Provided records:
/-- Bytes of an element on the source and the destination side. -/
def copySizes (k : CopyKind) (e : Shape) : Nat × Nat :=
  match k with
  | .convert x y => (EType.width x, EType.width y)
  | _ => (2 ^ e.elog2, 2 ^ e.elog2)

/-- How one element of a copy is moved, and its bytes on the source and the destination side. -/
structure ElemPlan where
  kind : CopyKind
  sn : Nat
  dn : Nat
deriving DecidableEq, Repr

/-- How element i of a copy is moved: by the formats of the banks that its two places lie in (11 R343; log entry 18). -/
def State.elemPlan (s : State) (c : Nat) (banks : List Nat) (gang : Nat) (a b : Side) (e : Shape) (i : Nat) : ElemPlan :=
  let k := copyKind (s.sideFmt c banks gang a (a.addr e.src i)) (s.sideFmt c banks gang b (b.addr e.dst i))
  { kind := k, sn := (copySizes k e).1, dn := (copySizes k e).2 }

/-- An element is converted. -/
def ElemPlan.converts (q : ElemPlan) : Bool :=
  match q.kind with
  | .convert _ _ => true
  | _ => false

/-- Bytes of a namespace's block (11 R361). -/
def Dev.nvBlock (d : Dev) (slot : Nat) : Nat := 2 ^ fld (Tab.get d.cellarRegs 0 (0x100 + 16 * slot)) 59 56

/-- An NVMe side breaks its rule (11 R340). -/
def nvmeBad (d : Dev) (slot a : Nat) (ds : List (Nat × Int)) (n : Nat) : Bool :=
  match ds with
  | [(x, st)] => st != n || a % d.nvBlock slot != 0 || x * n % d.nvBlock slot != 0
  | _ => true

/-- The first bound of 11 R340 that a side's walk breaks; w is its address word. -/
def sideBad (d : Dev) (banks : List Nat) (k : Nat) (sd : Side) (w : Word) (ds : List (Nat × Int)) (n : Nat) :
    Option (Nat × Cause × Word) :=
  match sd with
  | .glob a =>
    let r := walkSpan a ds n
    if r.1 < 0 ∨ r.2 ≥ (2 ^ 56 : Nat) then some (3, .globalRange, w) else none
  | .own a =>
    let r := walkSpan (a % 0x400000) ds n
    if r.1 < 0 ∨ r.2 ≥ ((0x40000 * banks.length : Nat) : Int) then some (2, .spRange, w) else none
  | .peer _ a =>
    let r := walkSpan a ds n
    if r.1 < 0 ∨ r.2 > 0x3FFFFF then some (1, .copyShape, BitVec.ofNat 64 k) else none
  | .nvme slot a => if nvmeBad d slot a ds n then some (1, .copyShape, BitVec.ofNat 64 k) else none

/-- The earlier of two broken checks in the order of 07 R223: shapes, then scratchpad, then global parts. -/
def firstBad : Option (Nat × Cause × Word) → Option (Nat × Cause × Word) → Option (Cause × Word)
  | some a, some b => some (if b.1 < a.1 then b.2 else a.2)
  | some a, none => some a.2
  | none, b => b.map Prod.snd

/-- EINFO of an engine fault (07 R235). -/
def engInfo (eng fn ordinal reason detail : Nat) : Word :=
  BitVec.ofNat 64 (eng % 16 * 2 ^ 60 + fn % 16 * 2 ^ 56 + ordinal % 65536 * 2 ^ 40 + reason % 64 * 2 ^ 32 + detail % 2 ^ 32)

/-- The commands that earlier slots of the open bundle put into a queue (07 R211). -/
def State.stagedCmds (s : State) (eng : Nat) : Nat :=
  match s.bundle with
  | none => 0
  | some b => (b.staged.flatMap fun t => t.plan.acts).countP fun a => match a with
    | .cmd c => c.eng == eng
    | _ => false

/-- An instruction issues an engine command: eng of 07 R210, shape loads among them (07 R235; log entry 17). -/
def Instr.commands : Instr → Bool
  | .cpy _ _ _ _ | .press _ _ _ | .stash _ _ _ | .fetch _ _ | .drop _ | .send _ _ | .arm _ _ | .ctradd _ _ | .rmap _ _
  | .rflush _ | .rinv _ => true
  | _ => false

/-- The engine commands of the earlier slots of the open bundle, whether or not they find a place: they come before in the order
that EINFO numbers (07 R235). -/
def State.stagedAll (s : State) : Nat :=
  match s.bundle with
  | none => 0
  | some b => b.staged.countP fun t => (t.instr.map Instr.commands).getD false

/-- The queue of an eng function code (07 R210). -/
def engOf (fn : Nat) : Nat := if fn = 0 then 0 else if fn = 1 then 1 else if fn < 5 then 2 else if fn < 8 then 3 else 4

/-- A command of the context at the focus, as its bundle commits. -/
def State.newCmd (s : State) (fn : Nat) (sa sb : Word) (qa qb : Nat) : Cmd :=
  { id := 0, eng := engOf fn, fn := fn, place := s.fp, gang := s.fctx.gang, coreIdx := s.fctx.coreIdx,
    field0 := s.fctx.field0, ordinal := 0, sa := sa, sb := sb, qa := qa, qb := qb, priv := s.fctx.arch.priv,
    mbt := s.fctx.arch.mbt, stage := s.fctx.arch.stage, shape := [], md := 0, sr := 0, banks := s.fctx.banks,
    range := [], order := 0, accOrd := 0, st := .queued, data := [], aux := 0, page := none,
    waitTiles := [], cells := [], bad := none }

/-- A command placed in its queue, or a block while the queue has no place (07 R211). -/
def State.cmdPlan (s : State) (p : SlotPlan) (c : Cmd) (acts : List Act) : SlotPlan :=
  if (s.fcore.cmds.countP fun m => m.eng == c.eng) + s.stagedCmds c.eng + 1 > Config.queuePlaces then
    p.blocking (.queuePlaces c.eng (s.stagedCmds c.eng + 1))
  else { p with acts := acts ++ [.cmd c] }

/-- The rounding of a command with its own mode field, 7 naming RMODE.MODE, and its draw (11 R343, R349). -/
def State.cmdMode (s : State) (rnd : Nat) (draws : Bool) : Nat × Word × List Act :=
  let md := if rnd = 7 then fld s.fctx.arch.rmode 2 0 else rnd
  if md = 5 ∧ draws then (md, srNext s.rngsNow, [.rngs (srNext s.rngsNow)]) else (md, s.rngsNow, [])

/-- A copy under a COPY entry (07 R225; 11 R340, R343). -/
def copyPlan (sa sb : Word) (h q : Nat) (ws : List Word) (s : State) (p : SlotPlan) : SlotPlan :=
  let e := Shape.parse ws
  let x := s.fctx
  let n := (s.gangCores x.gang s.fc).length
  match sideOf n sa, sideOf n sb with
  | some a, some b =>
    if !shapeOk x.banks ws || (if e.cmode = 0 then !(s.fcore.ring q).valid else q != 0) then
      p.fail .copyShape (BitVec.ofNat 64 h)
    else
      let z := s.elemPlan s.fc x.banks x.gang a b e
      match firstBad (sideBad s.dev x.banks h a sa e.src (z 0).sn) (sideBad s.dev x.banks h b sb e.dst (z 0).dn) with
      | some f => p.fail f.1 f.2
      | none =>
        let m := s.cmdMode e.rnd ((List.range (extents e.src)).any fun i => (z i).converts)
        let c : Cmd := { s.newCmd 0 sa sb 0 q with shape := ws, md := m.1, sr := m.2.1 }
        s.cmdPlan p c (m.2.2 ++ if e.cmode = 0 then [.ringSide q true] else [])
  | _, _ => p.fail .copyShape (BitVec.ofNat 64 h)

/-- The first page of a global range whose translation for a load does not answer an address, with what it answers. -/
def State.loadBar (s : State) (va n : Nat) : Option (Nat × XOut) :=
  (List.range ((va % 0x10000 + n + 0xFFFF) / 0x10000)).findSome? fun i =>
    let a := max va (va / 0x10000 * 0x10000 + i * 0x10000)
    match s.translate s.fc s.fctx .read a with
    | .ok _ => none
    | o => some (a, o)

/-- The records a shape load has read, checked, and entered, beside the TLB conflicts met on the way (11 R341; 10 R324). -/
def recordsPlan (h : Nat) (ws : List Word) (met : List Act) (s : State) (p : SlotPlan) : SlotPlan :=
  match (List.range (ws.length / 32)).find? fun i => !recordOk s.fctx.banks ((ws.drop (32 * i)).take 32) with
  | some i => p.fail .copyShape (BitVec.ofNat 64 (h + i))
  | none => { p with acts := met ++ [.shapes h ws] }

/-- The records read for a context's shape load from n bytes at an address (11 R341). -/
def Ctx.recordsOf (x : Ctx) (glob : Bool) (a n : Nat) : Option (List Word) :=
  (x.loaded.find? fun q => q.1 == (glob, a, n)).map Prod.snd

/-- The TLB conflicts of the pages of a global range (10 R324). -/
def State.pageConflicts (s : State) (a n : Nat) : List Act :=
  (List.range ((a % 0x10000 + n + 0xFFFF) / 0x10000)).flatMap fun i =>
    s.conflictActs (BitVec.ofNat 64 (max a (a / 0x10000 * 0x10000 + i * 0x10000)))

/-- The first byte of an engine's access that lies in a core-owned tile (08 R254). -/
def Core.coreOwnedAt (k : Core) (offs : List Nat) : Option Nat := offs.find? fun o => !k.engineOwns (tileOf o)

/-- A shape load (11 R341): the context blocks while the copy engine reads the records. The read is the engine's access: in a
core-owned tile it faults OWNER, an ENGINE_FAULT raised at issue (07 R235; 08 R254). -/
def shapePlan (sa sb : Word) (h q nm1 : Nat) (s : State) (p : SlotPlan) : SlotPlan :=
  let n := 256 * (nm1 + 1)
  let wait (glob : Bool) (a : Nat) : SlotPlan :=
    match s.fctx.recordsOf glob a n with
    | some ws => recordsPlan h ws (if glob then s.pageConflicts a n else []) s p
    | none => p.blocking (.shapes glob a n)
  if sb ≠ 0 ∨ q ≠ 0 ∨ h + nm1 > 15 then p.fail .copyShape (BitVec.ofNat 64 h)
  else match sideOf 0 sa with
    | some (.glob a) =>
      if a + n > 2 ^ 56 then p.fail .globalRange sa
      else match s.loadBar a n with
        | some (va, .fault c) => p.fail c (BitVec.ofNat 64 va)
        | some (va, .miss) => p.waiting (.xlate va)
        | some (_, .migrate g) => p.waiting (.migrate g)
        | _ => wait true a
    | some (.own a) =>
      (match viewOffs s.fctx.banks a n with
        | none => p.fail .spRange sa
        | some offs =>
          match (if (s.fctx.recordsOf false a n).isSome then none else s.fcore.coreOwnedAt offs) with
          | some o => p.fail .engineFault (engInfo 0 0 (s.fctx.cmds + s.stagedAll) Cause.owner.code.toNat o)
          | none =>
            if (s.fcore.unfilledOf offs).isEmpty then wait false a else p.blocking (.fill (s.fcore.unfilledOf offs)))
    | _ => p.fail .copyShape (BitVec.ofNat 64 h)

To do: In the material above, find every line that has the string "code" and pull those lines out.

Your solution:
/-- The queue of an eng function code (07 R210). -/
          | some o => p.fail .engineFault (engInfo 0 0 (s.fctx.cmds + s.stagedAll) Cause.owner.code.toNat o)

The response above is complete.